Exterminators remove mice in walls by identifying entry points and sealing them to stop further access to these spaces. They may then open drywall to place food-scented traps inside for capture and then reseal to open and retrieve traps later. Next, they place traps along walls or baseboards inside, as mice tend to follow walls using their whiskers for guidance. Afterward, they may recommend repairs or modifications to prevent future infestations.
A rodent infestation often has a distinctive, unpleasant smell. The most common odor is a strong, musky scent, similar to stale ammonia, which comes from mouse urine. As the infestation grows, the smell can become more intense.
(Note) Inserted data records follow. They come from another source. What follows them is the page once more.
-- ==== Sys2Proof/Laws/FrameCore.lean ====
section
/-!
SUPPORT. Sys2Proof/Laws/FrameCore.lean: what the operations over state, operands and tokens leave alone (`Kept`): one lemma per function, whose `Free` premises are the
fields it may change.
-/
namespace Sys2Proof.Machine

open Sys2Proof

theorem State.setBay_kept {K : Field → Bool} {o : State} [Free K .bays] {s : State} {b} {v} (h : Kept K o s) : Kept K o
    (State.setBay s b v) := by
  unfold State.setBay
  repeat' (first | with_reducible assumption | simp only [kept_bays_iff])

theorem State.modBay_kept {K : Field → Bool} {o : State} [Free K .bays] {s : State} {b} {f} (h : Kept K o s) : Kept K o
    (State.modBay s b f) := by
  unfold State.modBay
  repeat' (first | with_reducible assumption | with_reducible apply State.setBay_kept)

theorem State.modCtx_kept {K : Field → Bool} {o : State} [Free K .bays] {s : State} {b} {c} {f} (h : Kept K o s) : Kept K o
    (State.modCtx s b c f) := by
  unfold State.modCtx
  repeat' (first | with_reducible assumption | with_reducible apply State.modBay_kept)

theorem State.modPart_kept {K : Field → Bool} {o : State} [Free K .parts] [Free K .pf] {s : State} {n} {f} (h : Kept K o s)
    : Kept K o (State.modPart s n f) := by
  unfold State.modPart
  repeat' (first | with_reducible assumption | simp only [kept_parts_iff, kept_pf_iff] | split)

theorem State.send_kept {K : Field → Bool} {o : State} [Free K .flight] {s : State} {i} (h : Kept K o s) : Kept K o
    (State.send s i) := by
  unfold State.send
  repeat' (first | with_reducible assumption | simp only [kept_flight_iff])

theorem State.modElem_kept {K : Field → Bool} {o : State} [Free K .bays] {s : State} {b} {e} {f} (h : Kept K o s) : Kept K o
    (State.modElem s b e f) := by
  unfold State.modElem
  repeat' (first | with_reducible assumption | with_reducible apply State.modBay_kept)

theorem State.modGate_kept {K : Field → Bool} {o : State} [Free K .bays] {s : State} {b} {g} {f} (h : Kept K o s) : Kept K o
    (State.modGate s b g f) := by
  unfold State.modGate
  repeat' (first | with_reducible assumption | with_reducible apply State.modBay_kept)

theorem State.modInst_kept {K : Field → Bool} {o : State} [Free K .bays] {s : State} {b} {g} {ix} {f} (h : Kept K o s) :
    Kept K o (State.modInst s b g ix f) := by
  unfold State.modInst
  repeat' (first | with_reducible assumption | with_reducible apply State.modGate_kept)

theorem State.fault_kept {K : Field → Bool} {o : State} [Free K .parts] [Free K .pf] {s : State} {n} {r} {u} {full} (h :
    Kept K o s) : Kept K o (State.fault s n r u full) := by
  unfold State.fault
  repeat' (first | with_reducible assumption | with_reducible apply State.modPart_kept)

theorem State.takeFault_kept {K : Field → Bool} {o : State} [Free K .bays] [Free K .parts] [Free K .pf] {s : State} {b} {g}
    {ix} {code} {elem} {slot} {d} {again} (h : Kept K o s) : Kept K o (State.takeFault s b g ix code elem slot d again) := by
  unfold State.takeFault
  repeat' (first
    | with_reducible assumption | with_reducible apply State.modInst_kept | with_reducible apply State.fault_kept | split)

theorem State.modPort_kept {K : Field → Bool} {o : State} [Free K .bays] {s : State} {b} {isl} {p} {f} (h : Kept K o s) :
    Kept K o (State.modPort s b isl p f) := by
  unfold State.modPort
  repeat' (first | with_reducible assumption | with_reducible apply State.modBay_kept)

theorem State.stallIsland_kept {K : Field → Bool} {o : State} [Free K .bays] [Free K .parts] [Free K .pf] {s : State} {b}
    {isl} {port} {k} {dst} {code} {d} {full} (h : Kept K o s) : Kept K o (State.stallIsland s b isl port k dst code d full) :=
    by
  unfold State.stallIsland
  repeat' (first
    | with_reducible assumption | with_reducible apply State.fault_kept | with_reducible apply State.modPort_kept | split
    | dsimp only)

theorem State.eventFor_kept {K : Field → Bool} {o : State} [Free K .parts] [Free K .pf] {s : State} {b} {r} (h : Kept K o s)
    : Kept K o (State.eventFor s b r) := by
  unfold State.eventFor
  repeat' (first | with_reducible assumption | with_reducible apply State.modPart_kept | simp only [kept_pf_iff] | split)

theorem State.freezeRegion_kept {K : Field → Bool} {o : State} [Free K .bays] {s : State} {part} {ctx} {hseq} {v} (h : Kept
    K o s) : Kept K o (State.freezeRegion s part ctx hseq v) := by
  unfold State.freezeRegion
  repeat' (first
    | with_reducible assumption | with_reducible apply State.modCtx_kept | with_reducible apply foldl_kept | intro _)

theorem State.fresh_kept {K : Field → Bool} {o : State} [Free K .freeCtr] {s : State} (h : Kept K o s) : Kept K o
    (State.fresh s).2 := by
  unfold State.fresh
  repeat' (first | with_reducible assumption | simp only [kept_freeCtr_iff])

theorem State.modHitch_kept {K : Field → Bool} {o : State} [Free K .bays] {s : State} {b} {g} {ctx} {j} {f} (h : Kept K o s)
    : Kept K o (State.modHitch s b g ctx j f) := by
  unfold State.modHitch
  repeat' (first | with_reducible assumption | with_reducible apply State.modGate_kept)

theorem State.modLaunch_kept {K : Field → Bool} {o : State} [Free K .parts] [Free K .pf] {s : State} {n} {j} {f} (h : Kept K
    o s) : Kept K o (State.modLaunch s n j f) := by
  unfold State.modLaunch
  repeat' (first | with_reducible assumption | with_reducible apply State.modPart_kept)

theorem State.modSite_kept {K : Field → Bool} {o : State} [Free K .bays] {s : State} {b} {k} {f} (h : Kept K o s) : Kept K o
    (State.modSite s b k f) := by
  unfold State.modSite
  repeat' (first | with_reducible assumption | with_reducible apply State.modBay_kept)

theorem State.sendTarget_kept {K : Field → Bool} {o : State} [Free K .flight] {s : State} {b} {g} {ix} {hn} {ctx} {src} {t}
    {k} (h : Kept K o s) : Kept K o (State.sendTarget s b g ix hn ctx src t k) := by
  unfold State.sendTarget
  repeat' (first | with_reducible assumption | with_reducible apply State.send_kept | split)

theorem State.stopEngine_kept {K : Field → Bool} {o : State} [Free K .bays] [Free K .parts] [Free K .pf] {s : State} {b}
    {site} {ctx} {back} {r} {full} (h : Kept K o s) : Kept K o (State.stopEngine s b site ctx back r full) := by
  unfold State.stopEngine
  repeat' (first
    | with_reducible assumption | with_reducible apply State.fault_kept | with_reducible apply State.modSite_kept | split)

theorem State.takeRegionFault_kept {K : Field → Bool} {o : State} [Free K .bays] [Free K .parts] [Free K .pf] {s : State}
    {b} {ctx} {r} (h : Kept K o s) : Kept K o (State.takeRegionFault s b ctx r) := by
  unfold State.takeRegionFault
  repeat' (first
    | with_reducible assumption | with_reducible apply State.fault_kept | with_reducible apply State.freezeRegion_kept
    | split)

theorem State.unfreeze_kept {K : Field → Bool} {o : State} [Free K .bays] {s : State} {b} {g} {ix} (h : Kept K o s) : Kept K
    o (State.unfreeze s b g ix) := by
  unfold State.unfreeze
  repeat' (first | with_reducible assumption | with_reducible apply State.modInst_kept)

theorem slotFault_kept {K : Field → Bool} {o : State} [Free K .bays] [Free K .parts] [Free K .pf] {code} {d} {b} {m} {s :
    State} (h : Kept K o s) : Kept K o (slotFault code d b m s) := by
  unfold slotFault
  repeat' (first | with_reducible assumption | with_reducible apply State.takeFault_kept)

theorem sendTo_kept {K : Field → Bool} {o : State} [Free K .flight] {s : State} {b} {m} {t} {k} (h : Kept K o s) : Kept K o
    (sendTo s b m t k) := by
  unfold sendTo
  repeat' (first | with_reducible assumption | with_reducible apply State.sendTarget_kept)

theorem deliver_kept {K : Field → Bool} {o : State} [Free K .flight] {c} {v} {b} {m} {s : State} (h : Kept K o s) : Kept K o
    (deliver c v b m s) := by
  unfold deliver
  repeat' (first | with_reducible assumption | with_reducible apply sendTo_kept)

theorem deliver2_kept {K : Field → Bool} {o : State} [Free K .flight] {c} {v} {w} {b} {m} {s : State} (h : Kept K o s) :
    Kept K o (deliver2 c v w b m s) := by
  unfold deliver2
  repeat' (first | with_reducible assumption | with_reducible apply sendTo_kept)

theorem sendNulls_kept {K : Field → Bool} {o : State} [Free K .flight] {c} {v} {w} {b} {m} {s : State} (h : Kept K o s) :
    Kept K o (sendNulls c v w b m s) := by
  unfold sendNulls
  repeat' (first | with_reducible assumption | with_reducible apply sendTo_kept)

theorem fireSlot_kept {K : Field → Bool} {o : State} [Free K .bays] [Free K .parts] [Free K .pf] [Free K .fire] {c n g} {s :
    State} (hn : ∀ b m t, Kept K o t → Kept K o (n b m t)) (hg : ∀ b m t, Kept K o t → Kept K o (g b m t)) (h : Kept K o s) :
    Kept K o (fireSlot c n g s) := by
  unfold fireSlot
  split
  · exact h
  · have h' : Kept K o { s with fire := none } := kept_fire h
    dsimp only
    split
    · exact slotFault_kept h'
    · split
      · exact hn _ _ _ h'
      · exact hg _ _ _ h'

theorem fireVals_kept {K : Field → Bool} {o : State} [Free K .bays] [Free K .parts] [Free K .pf] [Free K .flight] [Free K
    .fire] {c} {v} {n0} {n1} {s : State} (h : Kept K o s) : KeptRes K o (fireVals c v n0 n1 s) := by
  unfold fireVals
  repeat' (first
    | with_reducible assumption | with_reducible apply kept_next | with_reducible apply deliver2_kept
    | with_reducible apply sendNulls_kept | with_reducible apply fireSlot_kept | intro _)

theorem fireCmp_kept {K : Field → Bool} {o : State} [Free K .bays] [Free K .parts] [Free K .pf] [Free K .flight] [Free K
    .fire] {c} {f} {op} {s : State} (h : Kept K o s) : KeptRes K o (fireCmp c f op s) := by
  unfold fireCmp
  repeat' (first | with_reducible assumption | with_reducible apply fireVals_kept)

theorem fireBits_kept {K : Field → Bool} {o : State} [Free K .bays] [Free K .parts] [Free K .pf] [Free K .flight] [Free K
    .fire] {c} {f} {op} {s : State} (h : Kept K o s) : KeptRes K o (fireBits c f op s) := by
  unfold fireBits
  repeat' (first | with_reducible assumption | with_reducible apply fireVals_kept)

theorem fireWrap_kept {K : Field → Bool} {o : State} [Free K .bays] [Free K .parts] [Free K .pf] [Free K .flight] [Free K
    .fire] {c} {f} {op} {s : State} (h : Kept K o s) : KeptRes K o (fireWrap c f op s) := by
  unfold fireWrap
  repeat' (first | with_reducible assumption | with_reducible apply fireBits_kept)

theorem execAdsc_kept {K : Field → Bool} {o : State} [Free K .bays] [Free K .parts] [Free K .pf] [Free K .flight] [Free K
    .fire] {c} {f} {s : State} (h : Kept K o s) : KeptRes K o (execAdsc c f s) := by
  unfold execAdsc
  repeat' (first | with_reducible assumption | with_reducible apply fireWrap_kept)

theorem execCvi_kept {K : Field → Bool} {o : State} [Free K .bays] [Free K .parts] [Free K .pf] [Free K .flight] [Free K
    .fire] {c} {f} {s : State} (h : Kept K o s) : KeptRes K o (execCvi c f s) := by
  unfold execCvi
  repeat' (first | with_reducible assumption | with_reducible apply fireVals_kept)

theorem execCle_kept {K : Field → Bool} {o : State} [Free K .bays] [Free K .parts] [Free K .pf] [Free K .flight] [Free K
    .fire] {c} {f} {s : State} (h : Kept K o s) : KeptRes K o (execCle c f s) := by
  unfold execCle
  repeat' (first | with_reducible assumption | with_reducible apply fireCmp_kept)

theorem execClt_kept {K : Field → Bool} {o : State} [Free K .bays] [Free K .parts] [Free K .pf] [Free K .flight] [Free K
    .fire] {c} {f} {s : State} (h : Kept K o s) : KeptRes K o (execClt c f s) := by
  unfold execClt
  repeat' (first | with_reducible assumption | with_reducible apply fireCmp_kept)

theorem execCne_kept {K : Field → Bool} {o : State} [Free K .bays] [Free K .parts] [Free K .pf] [Free K .flight] [Free K
    .fire] {c} {f} {s : State} (h : Kept K o s) : KeptRes K o (execCne c f s) := by
  unfold execCne
  repeat' (first | with_reducible assumption | with_reducible apply fireCmp_kept)

theorem execCeq_kept {K : Field → Bool} {o : State} [Free K .bays] [Free K .parts] [Free K .pf] [Free K .flight] [Free K
    .fire] {c} {f} {s : State} (h : Kept K o s) : KeptRes K o (execCeq c f s) := by
  unfold execCeq
  repeat' (first | with_reducible assumption | with_reducible apply fireCmp_kept)

theorem execSel_kept {K : Field → Bool} {o : State} [Free K .bays] [Free K .parts] [Free K .pf] [Free K .flight] [Free K
    .fire] {c} {f} {s : State} (h : Kept K o s) : KeptRes K o (execSel c f s) := by
  unfold execSel
  repeat' (first | with_reducible assumption | with_reducible apply fireVals_kept)

theorem execBfi_kept {K : Field → Bool} {o : State} [Free K .bays] [Free K .parts] [Free K .pf] [Free K .flight] [Free K
    .fire] {c} {f} {s : State} (h : Kept K o s) : KeptRes K o (execBfi c f s) := by
  unfold execBfi
  repeat' (first | with_reducible assumption | with_reducible apply fireBits_kept)

theorem execBfx_kept {K : Field → Bool} {o : State} [Free K .bays] [Free K .parts] [Free K .pf] [Free K .flight] [Free K
    .fire] {c} {f} {s : State} (h : Kept K o s) : KeptRes K o (execBfx c f s) := by
  unfold execBfx
  repeat' (first | with_reducible assumption | with_reducible apply fireBits_kept)

theorem execBrev_kept {K : Field → Bool} {o : State} [Free K .bays] [Free K .parts] [Free K .pf] [Free K .flight] [Free K
    .fire] {c} {f} {s : State} (h : Kept K o s) : KeptRes K o (execBrev c f s) := by
  unfold execBrev
  repeat' (first | with_reducible assumption | with_reducible apply fireBits_kept)

theorem execPopc_kept {K : Field → Bool} {o : State} [Free K .bays] [Free K .parts] [Free K .pf] [Free K .flight] [Free K
    .fire] {c} {f} {s : State} (h : Kept K o s) : KeptRes K o (execPopc c f s) := by
  unfold execPopc
  repeat' (first | with_reducible assumption | with_reducible apply fireBits_kept)

theorem execCtz_kept {K : Field → Bool} {o : State} [Free K .bays] [Free K .parts] [Free K .pf] [Free K .flight] [Free K
    .fire] {c} {f} {s : State} (h : Kept K o s) : KeptRes K o (execCtz c f s) := by
  unfold execCtz
  repeat' (first | with_reducible assumption | with_reducible apply fireBits_kept)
You might also notice a foul, decomposing odor if mice or rats die inside the walls or hidden areas. This combination of smells is a clear sign of a rodent problem and should prompt immediate action to address the infestation.
To determine if you have a rat or mouse infestation, look at the size and appearance of droppings—rat droppings are larger, about the size of a raisin, while mouse droppings are smaller and rice-sized. Rats are bigger and have thicker bodies, while mice are smaller, with slender bodies. You may also hear different sounds; rats make louder scratching and gnawing noises due to their size. Additionally, rats tend to be more cautious, whereas mice are more curious and might be seen more often.
Scented mouse deterrents, like peppermint oil, can be effective in the short term. The pungent smells may temporarily repel mice, but they lose effectiveness as the scent fades or mice get used to it. The main drawbacks are frequent reapplication and the fact that these deterrents don't address the root cause of the infestation, such as entry points or food sources. While they can be part of a broader strategy, scented deterrents alone are rarely enough to eliminate a mouse problem.